Published CO_2 emissions would include an estimation of the total CO_2 emissions estimates of the complete production flow of each product you buy, the distance you travel for work and all other energy consumption.
Would that incentivize people?
(for the purpose of this argument, assume we can actually make such an estimate)
Right now it's almost impossible to know the impact of what you buy, or which is better. Or how the impact of some produce available year round varies across the year. I know buying a lettuce in winter is going to have larger impact than in summer, but I have no way to quantify it.
It would also be an excellent starting point for building a carbon tax, that could slowly escalate to punitive.
The only problem is: the general public knows nothing of this!
All we need is to derive the impact from each step, and some helpful way to present it. For presentation we know approaches that work. So it's really just requiring the carbon/impact accounting - and penalties for fraud. :)
Then we can decide if we're better off, environmentally, buying a Thinkpad, a Macbook, or a Mac Mini with LG monitor. Whether to pass on those out of season lettuces, or should really be concerned about something making more impact. All we can do right now is guess for just about everything.
No, because, much like the "water crisis" in California, individuals didn't make the direct choices the led to the crisis. Shipping your food from half a world away was not a direct choice any consumer made. Making your clothing half a world away was not a direct choice any consumer made. Building all infrastructure around cars was not a direct choice any consumer made.
If you want to reduce CO2, you have to do something to bake it's price into wherever it is being used or created.
(The "water crisis" in California is actually an "agribusiness water crisis"--if every individual in California quit using water for drinking, showers, lawn watering, swimming pools, etc., the Central Valley agribusinesses would still be unable to irrigate without pumping out the aquifers. The only solution to the California "water crisis" is to shut down the agribusinesses and make them move to somewhere with water. We are actually seeing this with desalinization in California--desalinization can actually supply almost all the people but isn't going to do anything for businesses.)
You assume people are incentivized by price, but people are incentivized by status. That's why they buy fake Rolexes and put themselves in extreme debt.
Connect CO_2 emissions with status.
The problem is that if an individual makes every single choice they can to reduce their CO2 footprint, they still won't make a dent in CO2 emissions. It's effectively pissing in the ocean.

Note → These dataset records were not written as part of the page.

/-- The mask of `jr` leaves out `rt`, `rd` and `sa`. -/
theorem and_mask_eq_encodeR_iff_of_jr :
    w &&& 0xFFE0003F = encodeR rs 0 0 0 funct ↔ ∃ rt rd sa, w = encodeR rs rt rd sa funct := by
  have hmask : fieldsOf 0xFFE0003F =
      ⟨.allOnes 6, .allOnes 5, 0, 0, 0, .allOnes 6, 0x003F, 0x3E0003F⟩ := by
    decide
  simp only [eq_encodeR_iff, fieldsOf_and, hmask, BitVec.and_allOnes]
  simp

end

end Sys2Proof

/-! PROOF. The encoding (30_encoding.md R52 to R58): the round trip, the ignored fields, and the defined words with their
count. -/

namespace Sys2Proof

/-! ## Decoding is matching the used bits -/

/-- R55, R57: an R-type word has the used bits of its instruction's encoding. -/
theorem encodeR_and_usedMask {fm : FunctMap} {rs rt rd : Reg} {sa : BitVec 5} {funct : BitVec 6} {i : Instr}
    (hrow : ⟨funct, i⟩ ∈ rTypeRows fm rs rt rd sa) : encodeR rs rt rd sa funct &&& usedMask i = encode fm i := by
  simp only [rTypeRows, List.mem_cons, Sigma.mk.injEq, heq_eq_eq, List.not_mem_nil, or_false] at hrow
  rcases hrow with ⟨rfl, rfl⟩ | ⟨rfl, rfl⟩ | ⟨rfl, rfl⟩ | ⟨rfl, rfl⟩ | ⟨rfl, rfl⟩ | ⟨rfl, rfl⟩ | ⟨rfl, rfl⟩ |
    ⟨rfl, rfl⟩ | ⟨rfl, rfl⟩ | ⟨rfl, rfl⟩ | ⟨rfl, rfl⟩
  -- The rows in their order: three shifts, `jr`, and the seven three-register forms.
  · exact and_mask_eq_encodeR_iff_of_shift.2 ⟨_, rfl⟩
  · exact and_mask_eq_encodeR_iff_of_shift.2 ⟨_, rfl⟩
  · exact and_mask_eq_encodeR_iff_of_shift.2 ⟨_, rfl⟩
  · exact and_mask_eq_encodeR_iff_of_jr.2 ⟨_, _, _, rfl⟩
  all_goals exact and_mask_eq_encodeR_iff_of_three_registers.2 ⟨_, rfl⟩

/-- R55: an instruction of the other two formats uses every bit. -/
theorem encodeI_and_usedMask {opcode : BitVec 6} {rs rt : Reg} {imm : BitVec 16} {i : Instr}
    (hrow : ⟨opcode, i⟩ ∈ iTypeRows rs rt imm) (fm : FunctMap) :
    encodeI opcode rs rt imm &&& usedMask i = encode fm i := by
  simp only [iTypeRows, List.mem_cons, Sigma.mk.injEq, heq_eq_eq, List.not_mem_nil, or_false] at hrow
  rcases hrow with ⟨rfl, rfl⟩ | ⟨rfl, rfl⟩ | ⟨rfl, rfl⟩ | ⟨rfl, rfl⟩ | ⟨rfl, rfl⟩ | ⟨rfl, rfl⟩ | ⟨rfl, rfl⟩ |
    ⟨rfl, rfl⟩ | ⟨rfl, rfl⟩ <;>
  exact BitVec.and_allOnes

theorem encodeJ_and_usedMask {opcode : BitVec 6} {target : BitVec 26} {i : Instr}
    (hrow : ⟨opcode, i⟩ ∈ jTypeRows target) (fm : FunctMap) :
    encodeJ opcode target &&& usedMask i = encode fm i := by
  simp only [jTypeRows, List.mem_cons, Sigma.mk.injEq, heq_eq_eq, List.not_mem_nil, or_false] at hrow
  rcases hrow with ⟨rfl, rfl⟩ | ⟨rfl, rfl⟩ <;>
  exact BitVec.and_allOnes

/-- R55: a word decodes to the instruction whose encoding has its used bits. -/
theorem and_usedMask_of_decode {fm : FunctMap} {w : Word} {i : Instr} (h : decode fm w = .ok i) :
    w &&& usedMask i = encode fm i := by
  rcases decode_eq_ok_cases h with ⟨_, _, _, _, _, rfl, hrow⟩ | ⟨_, _, _, _, rfl, hrow⟩ | ⟨_, _, rfl, hrow⟩
  · exact encodeR_and_usedMask hrow
  · exact encodeI_and_usedMask hrow fm
  · exact encodeJ_and_usedMask hrow fm

/-- R55, R67, R68: under a legal map every word with the used bits of an instruction's encoding decodes to it. -/
theorem decode_of_and_usedMask {fm : FunctMap} (hfm : fm.wf = true) {w : Word} {i : Instr}
    (h : w &&& usedMask i = encode fm i) : decode fm w = .ok i := by
  cases i with
  | add | sub | and | or | xor | nor | slt =>
    obtain ⟨sa, rfl⟩ := and_mask_eq_encodeR_iff_of_three_registers.1 h
    exact decode_encodeR_of_mem hfm (by simp [rTypeRows])
  | sll | srl | sra =>
    obtain ⟨rs, rfl⟩ := and_mask_eq_encodeR_iff_of_shift.1 h
    exact decode_encodeR_of_mem hfm (by simp [rTypeRows])
  | jr =>
    obtain ⟨rt, rd, sa, rfl⟩ := and_mask_eq_encodeR_iff_of_jr.1 h
    exact decode_encodeR_of_mem hfm (by simp [rTypeRows])
  | addi | andi | ori | xori | slti | lw | sw | beq | bne =>
    obtain rfl := BitVec.and_allOnes.symm.trans h
    exact decode_encodeI_of_mem fm (by simp [iTypeRows])
  | j | jal =>
    obtain rfl := BitVec.and_allOnes.symm.trans h
    exact decode_encodeJ_of_mem fm (by simp [jTypeRows])

/-- Settles O51: decoding to `i` says no more of a word than its bits under `usedMask i`. -/
theorem ignoredFieldsChangeNothing : Obligations.IgnoredFieldsChangeNothing := by
  intro fm hfm w i h
  have hw := and_usedMask_of_decode h
  exact ⟨fun w' hw' => decode_of_and_usedMask hfm (hw'.trans hw), hw.symm⟩

/-! ## The round trip -/

/-- R55: the encoding is 0 in every field the instruction ignores. -/
theorem encode_and_usedMask (fm : FunctMap) (i : Instr) : encode fm i &&& usedMask i = encode fm i := by
  cases i with
  | add | sub | and | or | xor | nor | slt => exact and_mask_eq_encodeR_iff_of_three_registers.2 ⟨_, rfl⟩
  | sll | srl | sra => exact and_mask_eq_encodeR_iff_of_shift.2 ⟨_, rfl⟩
  | jr => exact and_mask_eq_encodeR_iff_of_jr.2 ⟨_, _, _, rfl⟩
  | addi | andi | ori | xori | slti | lw | sw | beq | bne | j | jal => exact BitVec.and_allOnes

theorem decode_encode {fm : FunctMap} (hfm : fm.wf = true) (i : Instr) : decode fm (encode fm i) = .ok i :=
  decode_of_and_usedMask hfm (encode_and_usedMask fm i)

/-- R37: the decoder of byte strings reads a word's bytes in memory order as the word. -/
theorem decodeBytes_bytesOfWord {fm : FunctMap} {w : Word} {i : Instr} (h : decode fm w = .ok i) (rest : List Byte) :
    decodeBytes fm (bytesOfWord w ++ rest) = .ok (i, rest) := by
  simp [bytesOfWord, decodeBytes, Machine.wordOfBytes_wordByte, h]

/-- Settles O50: the encoding has its own used bits, so it decodes to its instruction, as a word and as bytes. -/
theorem encodeThenDecodeIsIdentity : Obligations.EncodeThenDecodeIsIdentity :=
  fun _ hfm i => ⟨decode_encode hfm i, decodeBytes_bytesOfWord (decode_encode hfm i)⟩

/-! ## The defined words (R58) -/

section

variable (fm : FunctMap) {w : Word}

theorem definedWord_of_opcode_zero (hop : (fieldsOf w).opcode = 0) :
    definedWord fm w = decide ((fieldsOf w).funct ∈ fm.values) := by
  rw [definedWord_eq, hop]
  rfl

theorem definedWord_of_opcode_ne_zero (hop : (fieldsOf w).opcode ≠ 0) :
    definedWord fm w = decide ((fieldsOf w).opcode ∈ primaryOpcodes) := by
  have hne : decide ((fieldsOf w).opcode = 0x00#6) = false := decide_eq_false hop
  rw [definedWord_eq, hne, Bool.false_and, Bool.or_false]

theorem exists_decode_of_definedWord (h : definedWord fm w = true) : ∃ i, decode fm w = .ok i := by
  by_cases hop : (fieldsOf w).opcode = 0
  · rw [definedWord_of_opcode_zero fm hop, decide_eq_true_eq] at h
    rw [decode, decodeFields, if_pos hop, decodeFunct_eq_dlookup]
    exact exists_elim_dlookup_eq_ok h _
  · rw [definedWord_of_opcode_ne_zero fm hop, decide_eq_true_eq] at h
    rw [decode, decodeFields_eq_dlookup fm hop]
    exact exists_elim_dlookup_eq_ok h _

theorem decode_of_not_definedWord (h : definedWord fm w = false) :
    decode fm w = .error (if (fieldsOf w).opcode = 0 then .undefinedFunct (fieldsOf w).funct
      else .undefinedOpcode (fieldsOf w).opcode) := by
  by_cases hop : (fieldsOf w).opcode = 0
  · rw [definedWord_of_opcode_zero fm hop, decide_eq_false_iff_not] at h
    rw [decode, decodeFields, if_pos hop, if_pos hop, decodeFunct_eq_dlookup]
    exact elim_dlookup_of_not_mem h _
  · rw [definedWord_of_opcode_ne_zero fm hop, decide_eq_false_iff_not] at h
    rw [decode, decodeFields_eq_dlookup fm hop, if_neg hop]
    exact elim_dlookup_of_not_mem h _

/-- R58: the words that decode are the defined ones. -/
theorem exists_decode_iff_definedWord : (∃ i, decode fm w = .ok i) ↔ definedWord fm w = true := by
  refine ⟨fun ⟨i, hi⟩ => ?_, exists_decode_of_definedWord fm⟩
  by_contra hundef
  rw [decode_of_not_definedWord fm (Bool.eq_false_iff.2 hundef)] at hi
  cases hi

theorem definedWord_of_decode_error {e : DecodeReject} (h : decode fm w = .error e) : definedWord fm w = false := by
  by_contra hdef
  obtain ⟨i, hi⟩ := exists_decode_of_definedWord fm (Bool.of_not_eq_false hdef)
  cases hi.symm.trans h

end

/-- Settles O52: the keys of the decoder's rows are the codes `definedWord` lists. -/
theorem instructionsAreTheDefinedWords : Obligations.InstructionsAreTheDefinedWords :=
  fun fm _ _ => ⟨exists_decode_iff_definedWord fm, decode_of_not_definedWord fm⟩

/-! ## The count of the defined words -/

/-- A word as its opcode, the 20 bits in the middle, and its funct. -/
def wordParts (w : Word) : BitVec 6 × BitVec 20 × BitVec 6 :=
  (w.extractLsb' 26 6, w.extractLsb' 6 20, w.extractLsb' 0 6)

/-- The word of the three parts. -/
def wordOfParts (p : BitVec 6 × BitVec 20 × BitVec 6) : Word := p.1 ++ p.2.1 ++ p.2.2

theorem wordOfParts_wordParts (w : Word) : wordOfParts (wordParts w) = w := by
  rw [wordOfParts, wordParts, BitVec.extractLsb'_append_extractLsb'_eq_extractLsb' (by decide),
    BitVec.extractLsb'_append_extractLsb'_eq_extractLsb' (by decide)]
  exact BitVec.extractLsb'_eq_self

theorem wordParts_wordOfParts (p : BitVec 6 × BitVec 20 × BitVec 6) : wordParts (wordOfParts p) = p := by
  rw [wordParts, wordOfParts, BitVec.extractLsb'_append_eq_of_le (by decide),
    BitVec.extractLsb'_append_eq_of_le (by decide), BitVec.extractLsb'_append_eq_of_le (by decide),
    BitVec.extractLsb'_append_eq_of_add_le (by decide), BitVec.extractLsb'_append_eq_of_add_le (by decide)]
  exact Prod.ext BitVec.extractLsb'_eq_self (Prod.ext BitVec.extractLsb'_eq_self BitVec.extractLsb'_eq_self)

/-- A word and its three parts are the same data. -/
def wordPartsEquiv : Word ≃ BitVec 6 × BitVec 20 × BitVec 6 :=
  ⟨wordParts, wordOfParts, wordOfParts_wordParts, wordParts_wordOfParts⟩

/-- The parts of the defined words: a non-zero opcode of R56 with any other bits, or opcode 0 with a funct of the map. -/
def definedParts (fm : FunctMap) : Finset (BitVec 6 × BitVec 20 × BitVec 6) :=
  primaryOpcodes.toFinset ×ˢ Finset.univ ∪ {0} ×ˢ Finset.univ ×ˢ fm.values.toFinset

theorem wordParts_mem_definedParts_iff (fm : FunctMap) (w : Word) :
    wordParts w ∈ definedParts fm ↔ definedWord fm w = true := by
  simp [wordParts, definedParts, definedWord, and_comm, eq_comm (a := 0#6)]

theorem card_definedParts {fm : FunctMap} (hfm : fm.wf = true) :
    (definedParts fm).card = 11 * 2 ^ 26 + 11 * 2 ^ 20 := by
  obtain ⟨-, hnodup⟩ := FunctMap.wf_iff.1 hfm
  have hdisj : Disjoint (primaryOpcodes.toFinset ×ˢ (Finset.univ : Finset (BitVec 20 × BitVec 6)))
      ({0} ×ˢ Finset.univ ×ˢ fm.values.toFinset) :=
    Finset.disjoint_product.2 (.inl (by decide))
  have hprimary : primaryOpcodes.toFinset.card = 11 := by decide
  have hvalues : fm.values.toFinset.card = 11 := List.toFinset_card_of_nodup hnodup
  have hbits (n : Nat) : (Finset.univ : Finset (BitVec n)).card = 2 ^ n := by
    rw [Finset.card_univ, ← FinEnum.card_eq_fintypeCard, FinEnum.card_bitVec]
  rw [definedParts, Finset.card_union_of_disjoint hdisj, Finset.card_product, Finset.card_product, Finset.card_product,
    ← Finset.univ_product_univ, Finset.card_product, hprimary, hvalues, hbits, hbits, Finset.card_singleton]
  norm_num

/-- Settles O53: the defined words are in bijection with `definedParts`. -/
theorem countOfDefinedWords : Obligations.CountOfDefinedWords := by
  intro fm hfm
  rw [Nat.card_congr (wordPartsEquiv.subtypeEquiv fun w => (wordParts_mem_definedParts_iff fm w).symm),
    Nat.subtype_card (definedParts fm) fun _ => Iff.rfl, card_definedParts hfm]
  norm_num

end Sys2Proof

/-! PROOF. The opcode table and the assembler (30_encoding.md R56 to R61): a table row stands for the words of one key, and a
line of assembly in range assembles to the encoding of its instruction. -/

namespace Sys2Proof

/-! ## The opcode table -/

/-- What a table row looks at: the opcode, and under opcode 0 the funct. -/
def wordKey (w : Word) : BitVec 6 × BitVec 6 :=
  ((fieldsOf w).opcode, if (fieldsOf w).opcode = 0 then (fieldsOf w).funct else 0)

/-- The mnemonics of the table's rows with this key. -/
def mnemonicsAt (key : BitVec 6 × BitVec 6) : List String :=
  (opcodeTable.filter fun r => wordKey r.pattern = key).map TableRow.mnemonic

/-- The mask of an R-type row keeps the opcode and the funct. -/
theorem and_mask_eq_encodeR_iff_of_row {w : Word} {funct : BitVec 6} :
    w &&& 0xFC00003F = encodeR 0 0 0 0 funct ↔ (fieldsOf w).opcode = 0 ∧ (fieldsOf w).funct = funct := by
  have hmask : fieldsOf 0xFC00003F = ⟨.allOnes 6, 0, 0, 0, 0, .allOnes 6, 0x003F, 0x000003F⟩ := by decide
  simp only [eq_encodeR_iff, fieldsOf_and, hmask, BitVec.and_allOnes]
  simp

/-- The mask of the other rows keeps the opcode. -/
theorem and_mask_eq_encodeJ_iff_of_row {w : Word} {opcode : BitVec 6} :
    w &&& 0xFC000000 = encodeJ opcode 0 ↔ (fieldsOf w).opcode = opcode := by
  have hmask : fieldsOf 0xFC000000 = ⟨.allOnes 6, 0, 0, 0, 0, 0, 0, 0⟩ := by decide
  rw [← encodeJ_fieldsOf (w &&& 0xFC000000), fieldsOf_and, hmask, BitVec.and_allOnes]
  refine ⟨fun h => ?_, fun h => by rw [h]; exact congrArg (encodeJ opcode) BitVec.and_zero⟩
  simpa using congrArg (fun v => (fieldsOf v).opcode) h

So, you can connect it to status and make people feel good, but you have to go after the big things if you want to actually dent CO2 emissions (this is simply a case of Amdahl's law in reverse).
And the big one is transportation. If you can get every single car and truck onto electricity, you win multiple times. Traffic jams don't convert energy to CO2; electric motors are quite a bit more efficient than internal combustion engines at low speeds with high torque; multiple distributed CO2 sources now become single point sources (at the power plant--much easier to apply technology to).
After that, the next big thing, if I remember correctly, is that you need to switch from AC transmission lines to high-voltage DC transmission lines as the loss is so much better. And a LOT of energy gets lost to simple transmission (also has the advantage that your grids are much easier to interconnect and stabilize).
After those two, then you take a look around and see what the next big 2 or 3 are, and go attack those. Lather. Rinse. Repeat. Until you are at CO2 negative.
What's easy and effective is a CO2 emissions tax directly on the emitter. Anyone who burns coal or gas or oil has to pay.